The Bankruptcy Appellate Panel of the Ninth Circuit ("BAP") recently issued the opinion, Kallman & Co. LLP Gottlieb (In re Lewis), BAP No. CC-13-1367-TaDKi (9th Cir. BAP Aug. 20, 2014), which held that a non-debtor spouse may purchase a debtor's claims under Section 363(i) of the Bankruptcy Code when a third party's prior purchase of the same claims was not consummated. Prior to filing bankruptcy, the Debtor commenced an action against Kallman & Co. LLP (K&C), his former employer, in California state court ("Claims"). The Debtor then filed a Chapter 7 bankruptcy filing, but the Debtor's spouse ("Non-Filing Spouse") was not included in the bankruptcy filing and was thus not a debtor. K&C and the Chapter 7 Trustee reached an agreement where K&C would purchase the Claims for $40,000, subject to a minimum overbid of $10,000. The bankruptcy court overruled opposition by the Debtor and since there were no overbids, approved the sale under Section 363(b) of the Bankruptcy Code to K&C ("K&C Sale Order"). However, one week after the K&C sale hearing, the Non-Filing Spouse notified the Trustee that she intended to exercise her right under Section 363(i) to purchase the Claims for $40,000.

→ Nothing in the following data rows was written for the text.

-- ==== Sys2Proof/Machine/RegMap.lean ====
section
/-! DEFINITION. The BAR0 register map: the offset of every register, and every field's place, access code
and reset value, as the register tables of the chapters give them (R3-R6, R445).  Offsets are as the block
map of R445 lays them out.  A reset value that a table words (fuses, straps, the flash record) stands as 0
here and is given by the view of the field. -/

namespace Sys2Proof.Machine

/-- Access codes (R4). -/
inductive Access where
  | rw | ro | wo | w1c | w1s | rwl
  deriving DecidableEq, Repr

/-- A field of the map: low bit, width, access code, reset value; `idx` adds the instance number to the
reset value. -/
structure FieldSpec where
  lo  : Nat
  w   : Nat
  acc : Access
  rst : Nat
  idx : Bool
  deriving DecidableEq, Repr

/-- A register of the map with its instances: `n1` at stride `s1`, each `n2` at stride `s2`. -/
structure RegKind where
  base : Nat
  n1   : Nat
  s1   : Nat
  n2   : Nat
  s2   : Nat
  fields : List FieldSpec
  deriving DecidableEq, Repr

/-- A field of one register: the register's BAR0 offset, low bit, width and reset value. -/
structure Fld where
  off : Nat
  lo  : Nat
  w   : Nat
  rst : Nat
  deriving DecidableEq, Repr

namespace Reg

The Debtor timely moved for reconsideration of the K&C Sale Order and the Chapter 7 Trustee concurrently moved to approve a stipulation to sell the Claims to the Non-Filing Spouse under Section 363(i). The parties were unable to find any case law establishing the date of consummation for purposes of Section 363(i). The bankruptcy court approved the Section 363(i) motion. The BAP affirmed the findings of the bankruptcy court. Specifically, the BAP found that for purposes of Section 363(i), "consummation" means when the sale is complete, accomplished, finished, or at the ultimate end. In general, "consummation" involves more than mere approval of a sale and requires finalization of the sale (e.g. typically payment has been made). Since K&C had not provided payment to the Chapter 7 Trustee immediately, its purchase was not consummated and the Non-Filing Spouse's right to purchase the Claims superseded K&C's purchase right.

The BAP opinion was critical of K&C's decisions not to pay the purchase price immediately, not to obtain a waiver of the Rule 6004(h) stay and not to seek a Section 363(m) finding that provided protection on appeal. Rather, K&C provided the Non-Filing Spouse with sufficient time to assert her Section 363(i) right. To see the full opinion, please click here.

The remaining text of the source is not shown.